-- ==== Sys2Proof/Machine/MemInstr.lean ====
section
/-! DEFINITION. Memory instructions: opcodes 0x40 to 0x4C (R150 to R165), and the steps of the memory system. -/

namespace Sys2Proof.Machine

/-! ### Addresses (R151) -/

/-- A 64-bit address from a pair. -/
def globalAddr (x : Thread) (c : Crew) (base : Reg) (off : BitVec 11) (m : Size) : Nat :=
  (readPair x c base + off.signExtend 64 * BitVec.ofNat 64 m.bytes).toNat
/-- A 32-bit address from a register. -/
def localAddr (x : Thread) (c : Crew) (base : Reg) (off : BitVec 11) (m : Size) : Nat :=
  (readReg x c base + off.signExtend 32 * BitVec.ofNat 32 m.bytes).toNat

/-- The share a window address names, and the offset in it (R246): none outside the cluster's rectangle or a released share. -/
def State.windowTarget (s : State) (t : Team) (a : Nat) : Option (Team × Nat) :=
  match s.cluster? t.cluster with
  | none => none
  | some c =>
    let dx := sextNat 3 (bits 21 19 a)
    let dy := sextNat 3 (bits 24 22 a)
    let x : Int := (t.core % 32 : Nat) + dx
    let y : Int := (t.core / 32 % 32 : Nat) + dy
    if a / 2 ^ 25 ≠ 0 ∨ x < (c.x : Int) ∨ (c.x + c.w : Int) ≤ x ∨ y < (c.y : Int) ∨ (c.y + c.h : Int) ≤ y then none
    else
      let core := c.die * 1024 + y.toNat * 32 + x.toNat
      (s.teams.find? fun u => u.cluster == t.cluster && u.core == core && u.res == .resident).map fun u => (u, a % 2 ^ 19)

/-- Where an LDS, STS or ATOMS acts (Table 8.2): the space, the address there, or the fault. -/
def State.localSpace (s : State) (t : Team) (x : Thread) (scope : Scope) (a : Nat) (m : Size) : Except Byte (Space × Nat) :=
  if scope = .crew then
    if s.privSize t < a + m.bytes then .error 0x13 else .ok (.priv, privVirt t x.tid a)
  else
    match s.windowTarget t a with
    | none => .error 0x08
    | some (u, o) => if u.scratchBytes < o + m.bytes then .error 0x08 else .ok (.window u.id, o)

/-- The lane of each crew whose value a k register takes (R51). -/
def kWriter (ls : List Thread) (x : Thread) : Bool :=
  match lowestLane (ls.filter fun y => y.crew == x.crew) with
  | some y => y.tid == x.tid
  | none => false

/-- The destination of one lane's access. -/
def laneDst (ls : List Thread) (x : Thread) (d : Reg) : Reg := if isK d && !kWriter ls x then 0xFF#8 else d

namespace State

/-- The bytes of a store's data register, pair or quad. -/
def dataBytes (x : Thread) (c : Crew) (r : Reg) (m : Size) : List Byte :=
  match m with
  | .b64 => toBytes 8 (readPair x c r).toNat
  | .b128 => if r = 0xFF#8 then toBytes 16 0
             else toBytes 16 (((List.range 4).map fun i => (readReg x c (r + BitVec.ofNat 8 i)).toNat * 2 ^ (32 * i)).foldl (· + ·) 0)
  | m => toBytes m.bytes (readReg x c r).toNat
---
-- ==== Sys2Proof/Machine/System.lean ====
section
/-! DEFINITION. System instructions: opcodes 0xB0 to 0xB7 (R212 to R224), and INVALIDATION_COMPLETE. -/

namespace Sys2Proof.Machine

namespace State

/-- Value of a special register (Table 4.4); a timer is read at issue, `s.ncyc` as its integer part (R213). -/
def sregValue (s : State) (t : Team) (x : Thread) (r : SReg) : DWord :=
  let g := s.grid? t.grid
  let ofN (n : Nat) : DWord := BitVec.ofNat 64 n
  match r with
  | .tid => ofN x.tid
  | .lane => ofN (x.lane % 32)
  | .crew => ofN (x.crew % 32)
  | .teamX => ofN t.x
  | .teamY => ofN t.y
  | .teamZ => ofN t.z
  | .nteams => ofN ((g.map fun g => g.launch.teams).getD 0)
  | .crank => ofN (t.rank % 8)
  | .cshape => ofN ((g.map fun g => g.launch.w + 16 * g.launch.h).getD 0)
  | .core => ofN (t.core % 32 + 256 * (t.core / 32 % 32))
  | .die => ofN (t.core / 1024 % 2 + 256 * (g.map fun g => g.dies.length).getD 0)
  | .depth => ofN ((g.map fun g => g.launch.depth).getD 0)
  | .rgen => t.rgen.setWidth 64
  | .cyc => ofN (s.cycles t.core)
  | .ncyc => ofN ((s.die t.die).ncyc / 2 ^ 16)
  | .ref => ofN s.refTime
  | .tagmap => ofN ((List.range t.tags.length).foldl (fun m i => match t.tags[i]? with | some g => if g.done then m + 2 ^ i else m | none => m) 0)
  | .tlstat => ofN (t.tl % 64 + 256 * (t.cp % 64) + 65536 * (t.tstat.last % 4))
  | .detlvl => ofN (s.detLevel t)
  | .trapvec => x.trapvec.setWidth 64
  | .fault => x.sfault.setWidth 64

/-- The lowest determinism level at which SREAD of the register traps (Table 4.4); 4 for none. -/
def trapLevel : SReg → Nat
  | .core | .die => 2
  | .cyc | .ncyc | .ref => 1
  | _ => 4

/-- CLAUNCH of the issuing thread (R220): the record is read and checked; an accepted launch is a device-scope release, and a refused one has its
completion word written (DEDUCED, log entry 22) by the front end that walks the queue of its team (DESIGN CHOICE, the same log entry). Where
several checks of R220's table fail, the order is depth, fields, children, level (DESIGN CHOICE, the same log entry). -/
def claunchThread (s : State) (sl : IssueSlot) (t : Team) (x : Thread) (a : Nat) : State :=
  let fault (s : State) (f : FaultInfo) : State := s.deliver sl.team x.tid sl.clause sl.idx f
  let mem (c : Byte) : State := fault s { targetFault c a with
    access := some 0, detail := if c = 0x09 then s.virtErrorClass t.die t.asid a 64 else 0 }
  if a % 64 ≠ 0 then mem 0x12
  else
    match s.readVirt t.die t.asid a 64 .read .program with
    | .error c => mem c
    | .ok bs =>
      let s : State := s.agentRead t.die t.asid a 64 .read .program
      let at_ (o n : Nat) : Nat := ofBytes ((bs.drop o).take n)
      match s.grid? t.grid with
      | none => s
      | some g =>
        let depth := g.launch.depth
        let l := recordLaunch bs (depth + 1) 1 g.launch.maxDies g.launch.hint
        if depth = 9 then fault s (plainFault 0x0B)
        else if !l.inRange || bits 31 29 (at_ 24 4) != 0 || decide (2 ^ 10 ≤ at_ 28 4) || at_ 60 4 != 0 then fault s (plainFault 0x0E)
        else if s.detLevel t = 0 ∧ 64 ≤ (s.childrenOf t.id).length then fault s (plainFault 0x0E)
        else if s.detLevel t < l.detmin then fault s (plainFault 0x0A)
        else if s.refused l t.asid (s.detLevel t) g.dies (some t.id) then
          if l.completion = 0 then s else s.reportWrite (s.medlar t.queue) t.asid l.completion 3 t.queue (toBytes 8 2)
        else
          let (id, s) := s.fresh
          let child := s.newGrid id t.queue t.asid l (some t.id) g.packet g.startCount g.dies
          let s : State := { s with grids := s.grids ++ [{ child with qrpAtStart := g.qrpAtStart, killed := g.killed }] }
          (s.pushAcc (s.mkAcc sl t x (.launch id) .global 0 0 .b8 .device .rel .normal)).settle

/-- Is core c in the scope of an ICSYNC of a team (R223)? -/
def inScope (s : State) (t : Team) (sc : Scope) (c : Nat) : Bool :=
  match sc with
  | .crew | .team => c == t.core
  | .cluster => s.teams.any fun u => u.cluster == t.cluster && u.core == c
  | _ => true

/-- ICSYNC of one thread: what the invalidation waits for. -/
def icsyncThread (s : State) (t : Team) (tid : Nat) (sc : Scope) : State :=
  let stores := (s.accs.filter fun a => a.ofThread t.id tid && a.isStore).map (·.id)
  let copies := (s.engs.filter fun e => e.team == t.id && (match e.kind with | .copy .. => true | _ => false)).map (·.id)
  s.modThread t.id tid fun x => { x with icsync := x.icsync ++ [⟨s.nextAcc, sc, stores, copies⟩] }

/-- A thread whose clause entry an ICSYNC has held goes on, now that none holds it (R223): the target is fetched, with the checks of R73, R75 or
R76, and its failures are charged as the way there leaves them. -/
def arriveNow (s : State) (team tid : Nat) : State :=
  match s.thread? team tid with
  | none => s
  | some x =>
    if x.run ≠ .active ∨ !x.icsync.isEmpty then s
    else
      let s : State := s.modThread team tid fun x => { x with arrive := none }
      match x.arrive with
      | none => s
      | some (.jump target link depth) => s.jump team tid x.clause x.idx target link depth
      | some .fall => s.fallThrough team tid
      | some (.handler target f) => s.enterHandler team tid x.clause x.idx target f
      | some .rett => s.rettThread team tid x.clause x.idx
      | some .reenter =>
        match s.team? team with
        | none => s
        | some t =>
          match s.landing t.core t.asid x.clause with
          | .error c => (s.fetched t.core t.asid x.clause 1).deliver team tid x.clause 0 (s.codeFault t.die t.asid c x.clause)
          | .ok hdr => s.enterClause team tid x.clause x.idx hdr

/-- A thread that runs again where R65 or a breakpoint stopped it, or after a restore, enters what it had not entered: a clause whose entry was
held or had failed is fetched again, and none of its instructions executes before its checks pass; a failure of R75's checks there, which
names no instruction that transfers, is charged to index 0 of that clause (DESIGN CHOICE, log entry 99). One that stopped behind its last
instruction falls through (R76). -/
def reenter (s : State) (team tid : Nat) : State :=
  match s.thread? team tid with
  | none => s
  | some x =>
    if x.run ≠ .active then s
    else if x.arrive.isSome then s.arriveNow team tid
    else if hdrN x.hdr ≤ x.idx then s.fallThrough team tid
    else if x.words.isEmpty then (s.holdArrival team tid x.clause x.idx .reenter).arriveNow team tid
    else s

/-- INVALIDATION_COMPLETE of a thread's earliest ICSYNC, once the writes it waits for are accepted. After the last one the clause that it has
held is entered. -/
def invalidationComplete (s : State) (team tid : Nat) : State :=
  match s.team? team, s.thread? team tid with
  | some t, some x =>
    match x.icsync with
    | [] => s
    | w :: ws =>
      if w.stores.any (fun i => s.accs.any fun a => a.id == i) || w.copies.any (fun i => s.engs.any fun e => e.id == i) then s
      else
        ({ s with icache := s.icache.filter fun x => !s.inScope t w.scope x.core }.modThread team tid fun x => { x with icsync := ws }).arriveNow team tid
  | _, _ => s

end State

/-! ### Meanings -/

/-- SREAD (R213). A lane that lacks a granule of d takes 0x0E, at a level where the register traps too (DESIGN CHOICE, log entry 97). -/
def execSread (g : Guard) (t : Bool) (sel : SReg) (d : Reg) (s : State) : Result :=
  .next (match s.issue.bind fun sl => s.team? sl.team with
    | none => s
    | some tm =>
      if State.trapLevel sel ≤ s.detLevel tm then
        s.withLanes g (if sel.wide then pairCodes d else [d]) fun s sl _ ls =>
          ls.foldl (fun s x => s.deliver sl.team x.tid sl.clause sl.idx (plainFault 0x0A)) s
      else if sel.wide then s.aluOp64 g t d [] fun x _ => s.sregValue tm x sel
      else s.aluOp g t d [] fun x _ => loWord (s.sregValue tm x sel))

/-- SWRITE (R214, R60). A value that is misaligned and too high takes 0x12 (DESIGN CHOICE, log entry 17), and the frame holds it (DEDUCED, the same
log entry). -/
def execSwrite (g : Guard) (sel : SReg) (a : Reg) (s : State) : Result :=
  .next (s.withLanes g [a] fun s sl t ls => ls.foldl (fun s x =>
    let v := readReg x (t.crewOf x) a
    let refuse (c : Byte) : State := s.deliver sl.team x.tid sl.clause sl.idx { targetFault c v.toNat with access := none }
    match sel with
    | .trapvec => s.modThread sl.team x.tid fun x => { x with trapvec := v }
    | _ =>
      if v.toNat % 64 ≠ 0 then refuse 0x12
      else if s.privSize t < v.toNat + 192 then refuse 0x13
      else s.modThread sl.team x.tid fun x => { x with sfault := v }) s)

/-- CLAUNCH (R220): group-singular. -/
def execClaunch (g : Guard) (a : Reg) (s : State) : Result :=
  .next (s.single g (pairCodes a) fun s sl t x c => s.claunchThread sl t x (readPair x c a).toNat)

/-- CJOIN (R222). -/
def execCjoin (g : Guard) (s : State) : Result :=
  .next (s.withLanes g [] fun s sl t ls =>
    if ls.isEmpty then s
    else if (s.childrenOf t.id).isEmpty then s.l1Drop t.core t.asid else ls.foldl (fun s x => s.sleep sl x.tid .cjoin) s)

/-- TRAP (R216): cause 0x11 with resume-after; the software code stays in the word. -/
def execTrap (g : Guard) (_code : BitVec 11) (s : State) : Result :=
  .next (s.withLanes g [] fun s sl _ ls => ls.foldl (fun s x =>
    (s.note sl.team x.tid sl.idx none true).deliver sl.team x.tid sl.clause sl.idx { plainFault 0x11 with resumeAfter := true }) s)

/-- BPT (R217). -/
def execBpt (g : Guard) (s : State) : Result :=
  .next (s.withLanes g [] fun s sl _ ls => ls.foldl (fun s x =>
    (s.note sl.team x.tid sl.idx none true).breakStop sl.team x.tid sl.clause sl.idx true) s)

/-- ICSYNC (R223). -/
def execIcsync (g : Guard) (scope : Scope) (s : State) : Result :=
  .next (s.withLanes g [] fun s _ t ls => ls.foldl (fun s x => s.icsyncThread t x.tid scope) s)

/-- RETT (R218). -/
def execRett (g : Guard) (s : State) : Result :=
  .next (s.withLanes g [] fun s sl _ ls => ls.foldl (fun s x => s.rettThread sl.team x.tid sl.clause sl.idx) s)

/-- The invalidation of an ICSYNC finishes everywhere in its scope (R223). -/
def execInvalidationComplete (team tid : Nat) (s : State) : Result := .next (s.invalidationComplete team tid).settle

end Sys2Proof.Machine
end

▶ **EXERCISE**
Given the records above, return exactly the lines starting at the line containing "let dy := sextNat 3 (bits 24 22 a)" and ending at the line containing "def State.localSpace (s", including both.

▶ **EXPECTED ANSWER**
    let dy := sextNat 3 (bits 24 22 a)
    let x : Int := (t.core % 32 : Nat) + dx
    let y : Int := (t.core / 32 % 32 : Nat) + dy
    if a / 2 ^ 25 ≠ 0 ∨ x < (c.x : Int) ∨ (c.x + c.w : Int) ≤ x ∨ y < (c.y : Int) ∨ (c.y + c.h : Int) ≤ y then none
    else
      let core := c.die * 1024 + y.toNat * 32 + x.toNat
      (s.teams.find? fun u => u.cluster == t.cluster && u.core == core && u.res == .resident).map fun u => (u, a % 2 ^ 19)

/-- Where an LDS, STS or ATOMS acts (Table 8.2): the space, the address there, or the fault. -/
def State.localSpace (s : State) (t : Team) (x : Thread) (scope : Scope) (a : Nat) (m : Size) : Except Byte (Space × Nat) :=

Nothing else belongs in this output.